Transcribe the stretch of entries below from the line with "operations of Machine/Elastic.lean." through the line with "(f : RxLine", exactly and with both ends included; leave out all other lines.
DATA PROVIDED below:
-- ==== Sys2Proof/Laws/WithinElastic.lean ====
section
/-!
SUPPORT. `Within` over the operations of Machine/Elastic.lean.
-/

namespace Sys2Proof.Machine

/-- What `State.onRx` may write. -/
def State.onRx_touch : Nat :=
  union [Part.rx.bit]

theorem State.onRx_within {M : Nat} {s₀ s : State} (h : Within M s₀ s) (k : Covers M State.onRx_touch) (w : Wing)
    (f : RxLine → RxLine) :
    Within M s₀ (State.onRx s w f) := by
  simp only [State.onRx_touch, covers_union] at k
  obtain ⟨k0, _⟩ := k
  unfold State.onRx
  repeat' first | with_reducible assumption | with_reducible exact .refl _ _ | with_reducible apply within_rx

/-- What `State.settleAdvice` may write. -/
def State.settleAdvice_touch : Nat :=
  union [State.onTx_touch]

theorem State.settleAdvice_within {M : Nat} {s₀ s : State} (h : Within M s₀ s)
    (k : Covers M State.settleAdvice_touch) (w : Wing) :
    Within M s₀ (State.settleAdvice s w) := by
  simp only [State.settleAdvice_touch, covers_union] at k
  obtain ⟨k0, _⟩ := k
  unfold State.settleAdvice
  dsimp only
  repeat' first
    | with_reducible assumption | with_reducible exact .refl _ _ | with_reducible apply State.onTx_within
    | with_reducible exact may_row (by with_reducible assumption) | intro _ | split

/-- What `State.showAnn` may write. -/
def State.showAnn_touch : Nat :=
  union [Row.TXW_LINE_NEXT_ANN_SEQ.bit, Row.TXW_LINE_NEXT_ANN_VALID.bit, Row.TXW_LINE_NEXT_COUNTDOWN.bit,
    Row.TXW_LINE_NEXT_FEC.bit, Row.TXW_LINE_NEXT_H_IDX.bit, Row.TXW_LINE_NEXT_SLOTS.bit]

theorem State.showAnn_within {M : Nat} {s₀ s : State} (h : Within M s₀ s) (k : Covers M State.showAnn_touch)
    (w : Wing) (x : Wanted) (seq : Nat) (count : Nat) (slots : Nat) :
    Within M s₀ (State.showAnn s w x seq count slots) := by
  simp only [State.showAnn_touch, covers_union] at k
  obtain ⟨k0, k1, k2, k3, k4, k5, _⟩ := k
  unfold State.showAnn
  dsimp only
  repeat' first
    | with_reducible assumption | with_reducible exact .refl _ _ | with_reducible apply State.wr_within
    | with_reducible apply State.wrb_within | with_reducible exact may_row (by with_reducible assumption)

/-- What `State.beginAnn` may write. -/
def State.beginAnn_touch : Nat :=
  union [Row.ELC_CNT0_ANNOUNCES.bit, Row.ELC_EVT_ANNOUNCE.bit, Row.ELC_EVT_MIN_BREACH.bit, State.showCounts_touch,
    State.onTx_touch, State.countWrap_touch, State.showAnn_touch, State.evt_touch]

theorem State.beginAnn_within {M : Nat} {s₀ s : State} (h : Within M s₀ s) (k : Covers M State.beginAnn_touch)
    (w : Wing) (x : Wanted) (en : Nat) (seq : Nat) (count : Nat) :
    Within M s₀ (State.beginAnn s w x en seq count) := by
  simp only [State.beginAnn_touch, covers_union] at k
  obtain ⟨k0, k1, k2, k3, k4, k5, k6, k7, _⟩ := k
  unfold State.beginAnn
  dsimp only
  repeat' first
    | with_reducible assumption | with_reducible exact .refl _ _ | with_reducible apply State.showCounts_within
    | with_reducible apply State.onTx_within | with_reducible apply State.countWrap_within
    | with_reducible apply State.showAnn_within | with_reducible apply State.evt_within
    | with_reducible apply State.when_within | with_reducible exact may_row (by with_reducible assumption) | intro _

/-- What `State.spendAdvice` may write. -/
def State.spendAdvice_touch : Nat :=
  union [State.onTx_touch]

theorem State.spendAdvice_within {M : Nat} {s₀ s : State} (h : Within M s₀ s) (k : Covers M State.spendAdvice_touch)
    (w : Wing) (x : Wanted) :
    Within M s₀ (State.spendAdvice s w x) := by
  simp only [State.spendAdvice_touch, covers_union] at k
  obtain ⟨k0, _⟩ := k
  unfold State.spendAdvice
  repeat' first
    | with_reducible assumption | with_reducible exact .refl _ _ | with_reducible apply State.onTx_within
    | with_reducible exact may_row (by with_reducible assumption) | intro _ | split

/-- What `State.announce` may write. -/
def State.announce_touch : Nat :=
  union [Row.ELC_HS_STAT_STATE.bit, Row.ELC_HS_STAT_UNCONFIRMED.bit, State.beginAnn_touch, State.sendHeader_touch,
    State.spendAdvice_touch]

theorem State.announce_within {M : Nat} {s₀ s : State} (h : Within M s₀ s) (k : Covers M State.announce_touch)
    (w : Wing) (x : Wanted) :
    Within M s₀ (State.announce s w x) := by
  simp only [State.announce_touch, covers_union] at k
  obtain ⟨k0, k1, k2, k3, k4, _⟩ := k
  unfold State.announce
  dsimp only
  repeat' first
    | with_reducible assumption | with_reducible exact .refl _ _ | with_reducible apply State.beginAnn_within
    | with_reducible apply State.sendHeader_within | with_reducible apply State.wr_within
    | with_reducible apply State.spendAdvice_within | with_reducible apply State.wrb_within
    | with_reducible exact may_row (by with_reducible assumption)

/-- What `State.sendAnnounce` may write. -/
def State.sendAnnounce_touch : Nat :=
  union [State.icmQueue_touch]

theorem State.sendAnnounce_within {M : Nat} {s₀ s : State} (h : Within M s₀ s)
    (k : Covers M State.sendAnnounce_touch) (w : Wing) (x : Wanted) :
    Within M s₀ (State.sendAnnounce s w x) := by
  simp only [State.sendAnnounce_touch, covers_union] at k
  obtain ⟨k0, _⟩ := k
  unfold State.sendAnnounce
  dsimp only
  repeat' first
    | with_reducible assumption | with_reducible exact .refl _ _ | with_reducible apply State.icmQueue_within

/-- What `State.announceIcm` may write. -/
def State.announceIcm_touch : Nat :=
  union [Row.ELC_HS_STAT_STATE.bit, State.onTx_touch, State.sendAnnounce_touch, State.spendAdvice_touch]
End of DATA PROVIDED.
◆ **TASK SOLUTION**
SUPPORT. `Within` over the operations of Machine/Elastic.lean.
-/

namespace Sys2Proof.Machine

/-- What `State.onRx` may write. -/
def State.onRx_touch : Nat :=
  union [Part.rx.bit]

theorem State.onRx_within {M : Nat} {s₀ s : State} (h : Within M s₀ s) (k : Covers M State.onRx_touch) (w : Wing)
    (f : RxLine → RxLine) :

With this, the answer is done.